The genesis of the project was the Black Lives Matter protests after the murder of George Floyd in 2020. As an expression of South Asian solidarity with protests, Sarathy penned the song Tedade Maname, which Mahadevan performed through her choir project titled the Navatman Music Collective.

“That got Roopa and me thinking that, maybe there is actually some scope in Carnatic music to talk about things that are not the devotional songs and compositions that are generally from the 1700s, and 1800s in a far-removed time and place,” said Sarathy. “Not that those are not beautiful and meaningful things to engage with, but maybe there was also something else that this music could talk about that was very near to our personal experiences.”

With funding from the Creative Work Fund, and in partnership with the Alliance of South Asians Taking Action (ASATA), Mahadevan and Sarathy then built the project one song at a time, staying true to the form of Carnatic music, but using the lyrical content to tell a story of the South Asian diaspora in the Bay Area. Another subversion was that Sarathy wrote lyrics in not just the South Indian languages typically used in Carnatic music; the concert includes songs written in Bengali, Hindi, and English too.

Project to Premiere in 2025

They both appreciated that their interpretation of this style of music might be divisive among the more conservative elements within the Carnatic music community, but they have not yet performed the work for a mainstream Carnatic audience. After performances in Chicago, Emory University in Georgia, and now San Francisco, the duo are still refining their performance for the premiere, which will be sometime in 2025.

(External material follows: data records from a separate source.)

/-- The open-block scan completes after `ms`, `total` since the origin: the sorting office leaves ordered-route mode and
the serving mode is entered (R76, R145). -/
def execOpenBlockScanDone (ms total : Nat) (s : State) : Out :=
  if rising .replayed s then
    let s1 := s |> fset Fl.AON_RISE_LAST_SCAN (Nat.min ms 511) |> fset Fl.AON_RISE_LAST_TOTAL (Nat.min total 4095)
    let s2 := if total > 1000 then fset Fl.AON_RISE_LAST_LATE 1 s1 else s1
    let s3 := { s2 with pow := { s2.pow with riseStep := .done, riseTimeouts := 0 } }
    .next (serveReached (riseEnds (ftlScanned s3)))
  else .next s

/-- Rise is not complete 10 s after its origin: a module reset, or Watch at the third consecutive timeout (R78). -/
def execRiseTimeout (s : State) : Out :=
  if mode s = 3 then
    let s1 := riseFault 9 { s with pow := { s.pow with riseTimeouts := s.pow.riseTimeouts + 1 } }
    if s.pow.riseTimeouts + 1 ≥ 3 then
      let s2 := faultToWatch s1
      .next { s2 with pow := { s2.pow with riseTimeouts := 0 } }
    else .next (requestModuleReset .rise s1)
  else .next s

/-! ### Power states and idle -/

/-- The idle conditions begin or stop holding: state of queues, executions and scans, with `transfers` saying whether
an SLM or fabric transfer is in progress (R64). When they stop, autonomous requests fall back. -/
def execIdleConditionsChange (transfers : Bool) (s : State) : Out :=
  .next (judgeIdle { s with pow := { s.pow with moving := transfers } })

/-- Idle Time Prior to Transition elapses on a controller with APST enabled: its requested state becomes `ps` (R65). -/
def execApstIdleExpiry (ctrl ps : Nat) (s : State) : Out :=
  if idleNow s ∧ apstEnabled ctrl s ∧ apstTarget ctrl s = some ps then .next (setRequested ctrl ps true s) else .next s

/-- Time from the present tick to the earliest due tick, in 32.768 kHz periods rounded down (R66); a tick is 1 µs. -/
def delayPeriods (s : State) : Nat := schEarliest s * 32768 / 1000000

/-- An operation runs on a die, or is suspended (R162). -/
def dieBusy (s : State) : Bool := s.media.chans.any (fun e => !e.2.dies.isEmpty || !e.2.susp.isEmpty)

/-- Suspended operations are resumed, to run to their end before an entry to idle completes (R162). -/
def resumeAll (s : State) : State :=
  forEach (fun e t => forEach (fun d u => resumeDie e.1 d.1 false u) e.2.susp t) s.media.chans s

/-- Idle-Shallow (`false`) or Idle-Deep (`true`) is what the power state in effect and its conditions ask for from this mode (R60, R64). -/
def idleDue (deep : Bool) (s : State) : Bool :=
  if deep then (mode s == 4 || mode s == 5 || mode s == 6) && psInEffect s == 4 else (mode s == 4 || mode s == 5) && psInEffect s == 3
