-- ==== Sys2Proof/Machine/FwRows.lean ====
section
/-! DEFINITION. Firmware components: rows FIRMWARE_DOWNLOAD, FIRMWARE_COMMIT, CONTROL_FIRMWARE_HANDOVER, MICROCODE_SWITCH,
RUNTIME_UPDATE_GRACE_EXPIRY, MANAGEMENT_FIRMWARE_SWITCH and NETWORK_FIRMWARE_SWITCH, and what the PLDM update rows share (R108, R174,
R303, R484–R490). -/

namespace Sys2Proof.Machine

/-! ### Images and slots (R485, R486) -/

/-- Highest generation an image may have. -/
def genMax : Nat := 0xFFFFFFFF

/-- An image is written into slot `k` of its component, with the next generation. -/
def writeImage (k : Nat) (i : FwImage) (s : State) : State :=
  setFw i.comp (fun f => { f with slots := SMap.put f.slots k ⟨i.version % 2 ^ 64, fwTop i.comp s + 1, 1⟩ }) s

/-- Slot `k` of component `c` is active at the next Rise. -/
def markNext (k c : Nat) (s : State) : State := setFw c (fun f => { f with next := k }) s

/-- Slot `k` of component `c` holds a valid image. -/
def slotValid (k c : Nat) (s : State) : Bool := (fwSlot c k s).state == 1

/-- The order of live activation (R488). -/
def activationOrder : List Nat := [4, 5, 3, 2, 1]

/-- Live activation of slots of components begins; `tag` waits for it. -/
def startActivation (slots : SMap Nat) (tag : Option Nat) (src : Nat) (s : State) : State :=
  updNext 6 (setUpd 3 0 src (setMgt (fun m => { m with upd := { m.upd with
    todo := activationOrder.filter (fun c => (SMap.find slots c).isSome), slots := slots, tag := tag, switching := false } }) s))

/-- A Firmware Download or Commit meets another update: one over PLDM, or one that is past receiving (R486). -/
def otherUpdate (s : State) : Bool :=
  (fget Fl.MGT_UPD_STATE s == 1 && fget Fl.MGT_UPD_SOURCE s == 1) || decide (2 ≤ fget Fl.MGT_UPD_STATE s)

/-- Modes in which Firmware Commit is prohibited: Commit, Sanitize, Read-Only and Halt (R486). -/
def commitProhibited (s : State) : Bool := [8, 9, 10, 11].contains (mode s)

/-! ### NVMe -/

/-- Row FIRMWARE_DOWNLOAD: a piece of `dwords` at dword offset `off`, within MDTS; pieces that overlap are refused as NVMe defines. -/
def execFirmwareDownload (tag off dwords : Nat) (s : State) : Out :=
  pcieRow tag (fun x _ => unlessSanitize tag (fun t =>
    if dwords = 0 ∨ 0x200000 < 4 * dwords then invalidField x.tag t
    else if otherUpdate t then complete x.tag 1 0x13 true 0 [] t
    else if t.mgt.pieces.any (fun p => decide (off < p.1 + p.2) && decide (p.1 < off + dwords)) then complete x.tag 1 0x14 true 0 [] t
    else completeOk x.tag (setUpd 1 0 0 (setMgt (fun m => { m with pieces := m.pieces ++ [(off, dwords)] }) t)))) s

/-- Firmware Commit with CA 0–3 on the images of the downloaded package (R486). -/
def firmwareCommit (tag fs ca : Nat) (images : List FwImage) (s : State) : State :=
  let k := fs - 1
  let bad (sc : Nat) : State := complete tag 1 sc true 0 [] s
  let done (t : State) : State := completeOk tag (updEnd 0 t)
  let comps := if images.isEmpty then [1, 2, 3, 4, 5].filter (fun c => slotValid k c s) else images.map (·.comp)
  let wrote := setUpd 2 0 0 (forEach (writeImage k) images s)
  if 3 < ca then invalidField tag s
  else if otherUpdate s || commitProhibited s then bad 0x13
  else if fs = 0 ∧ ca = 3 then
    (let cs := activationOrder.filter (fun c => (fwAt c s).next != (fwAt c s).active && slotValid (fwAt c s).next c s)
     startActivation (cs.foldl (fun m c => SMap.put m c (fwAt c s).next) []) (some tag) 0 s)
  else if fs = 0 ∨ 3 < fs then bad 0x06
  else if comps.any (fun c => (fwAt c s).active == k) && !(ca == 2 && images.isEmpty) then bad 0x06
  else if ca = 2 then
    (if comps.isEmpty || comps.any (fun c => !slotValid k c s) then bad 0x06
     else done (forEach (markNext k) comps s))
  else if images.isEmpty || images.any (fun i => !i.good || decide (i.comp = 0) || decide (5 < i.comp)) then
    (setMgt (fun m => { m with upd := { m.upd with last := 1 }, pieces := [] }) (setUpd 0 0 0 (bad 0x07)))
  else if images.any (fun i => decide (genMax ≤ fwTop i.comp s)) then bad 0x13
  else if ca = 0 then done wrote
  else if ca = 1 then done (forEach (markNext k) comps wrote)
  else startActivation (comps.foldl (fun m c => SMap.put m c k) []) (some tag) 0 wrote

/-- Row FIRMWARE_COMMIT: slot FS, action CA, and the component images of the package downloaded before. -/
def execFirmwareCommit (tag fs ca : Nat) (images : List FwImage) (s : State) : Out :=
  pcieRow tag (fun x _ t => firmwareCommit x.tag fs ca images t) s

/-! ### Resets that waited for a component (R108, R488) -/

/-- The rest of a package is abandoned. -/
def abandonUpdate (s : State) : State := if activating s then updEnd 3 s else s

/-- A waiting Firmware Commit whose command is gone waits no more. -/
def dropCommitTag (s : State) : State :=
  match s.mgt.upd.tag with
  | none => s
  | some t => if (cmdAt t s).isSome then s else setMgt (fun m => { m with upd := { m.upd with tag := none } }) s

/-- One reset that waited. -/
def lateReset (r : LateReset) (s : State) : State :=
  match r with
  | .module _ | .subsystem _ | .port _ => resumeReset r (abandonUpdate s)
  | .ctrl _ | .flr _ | .cluster _ _ | .channel _ _ _ | .debug _ => dropCommitTag (resumeReset r s)

/-- Once a component has ended, the resets that waited for it proceed. `before` is the state in which it was in progress. -/
def runLate (before s : State) : State :=
  if s.mgt.late.isEmpty || decide (before.mgt.upd.todo.length ≤ s.mgt.upd.todo.length) then s
  else forEach lateReset s.mgt.late (setMgt (fun m => { m with late := [] }) s)

/-- A unit of component `c` runs its new image, or has gone back to the old one. -/
def unitEnds (c unit : Nat) (ok : Bool) (s : State) : State := runLate s (unitActivated c unit ok s)

/-! ### Switches -/

/-- Component `c` is the one to switch now. -/
def switchDue (c : Nat) (s : State) : Bool := s.mgt.upd.todo.head? == some c

/-- A switch in two steps: `none` begins it, `some ok` ends it. -/
def twoStep (c : Nat) (ended : Option Bool) (start : State → State) (stop : Bool → State → State) (s : State) : Out :=
  let on (b : Bool) (t : State) : State := setMgt (fun m => { m with upd := { m.upd with switching := b } }) t
  match ended with
  | none => if switchDue c s && !s.mgt.upd.switching then .next (start (on true s)) else .next s
  | some ok => if switchDue c s && s.mgt.upd.switching then .next (unitEnds c 0 ok (stop ok (on false s))) else .next s

/-- A spare takes the work of a retired control core at the handover: the letter that its port holds is ready again (R16). -/
def spareTakes (s : State) : State :=
  forN (fun k t =>
    if fget ⟨Reg.CTC_CORE_RETIRED, k, 1⟩ t = 0 then t
    else match heldBy (64 + k) t with
      | none => t
      | some l => showSch (updSch (fun z => { z with holds := SMap.del z.holds (64 + k) }) (setLetter { l with state := .ready, port := none } t)))
    12 s

/-- Row CONTROL_FIRMWARE_HANDOVER (R108): fetching is held on every controller; it resumes under the new image, or under the old one
when the new one fails its start check. Spares then take the work of retired cores (R16). -/
def execControlFirmwareHandover (ended : Option Bool) (s : State) : Out :=
  let hold (v : Nat) (t : State) : State := t |> fset Fl.HIF_FETCH_CTRL_HOLD v |> fset Fl.HIF_FETCH_CTRL_HELD v
  twoStep 2 ended (hold 1) (fun _ t => spareTakes (hold 0 t)) s

/-- Row MANAGEMENT_FIRMWARE_SWITCH (R489): the core resets into the new bank and letterbox requests wait; an image that does not run
within 20 ms gives way to the old one. -/
def execManagementFirmwareSwitch (ended : Option Bool) (s : State) : Out :=
  twoStep 1 ended (fun t => setPaused true (coreReset 76 t)) (fun ok t => setPaused false (if ok then t else coreReset 76 t)) s

/-- Row NETWORK_FIRMWARE_SWITCH (R490): keep-alive timers stand while the engine switches. -/
def execNetworkFirmwareSwitch (ended : Option Bool) (s : State) : Out :=
  let set (b : Bool) (t : State) : State := updNet (fun n => { n with switching := b }) t
  twoStep 5 ended (set true) (fun _ => set false) s

/-- Row MICROCODE_SWITCH (R174): the next step of the next channel of a live activation, in rolling order, with the version it reads and the result of its self-test. -/
def execMicrocodeSwitch (chan version : Nat) (ok : Bool) (s : State) : Out :=
  if switchDue 4 s && s.mgt.upd.units.head? == some chan then .next (runLate s (microcodeSwitch chan version ok s)) else .next s

/-- Row RUNTIME_UPDATE_GRACE_EXPIRY (R303). -/
def execRuntimeUpdateGraceExpiry (n version : Nat) (startOk selfTest : Bool) (s : State) : Out :=
  .next (runLate s (graceExpiry n version startOk selfTest s))

end Sys2Proof.Machine
end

“We’re still kind of testing the waters a little bit,” said Mahadevan. “We’d like to do more [performances], and part of today is also to get your feedback on where you think we need to do this show, who needs to see this, who else could be good partners, and what other stories should we be telling.”

Songs For Many Lives is made possible with the support of the Creative Works Fund and is created in partnership with the Alliance of South Asians Taking Action (ASATA).

(The article is published under a mutual content partnership arrangement between The Free Press Journal and India Currents).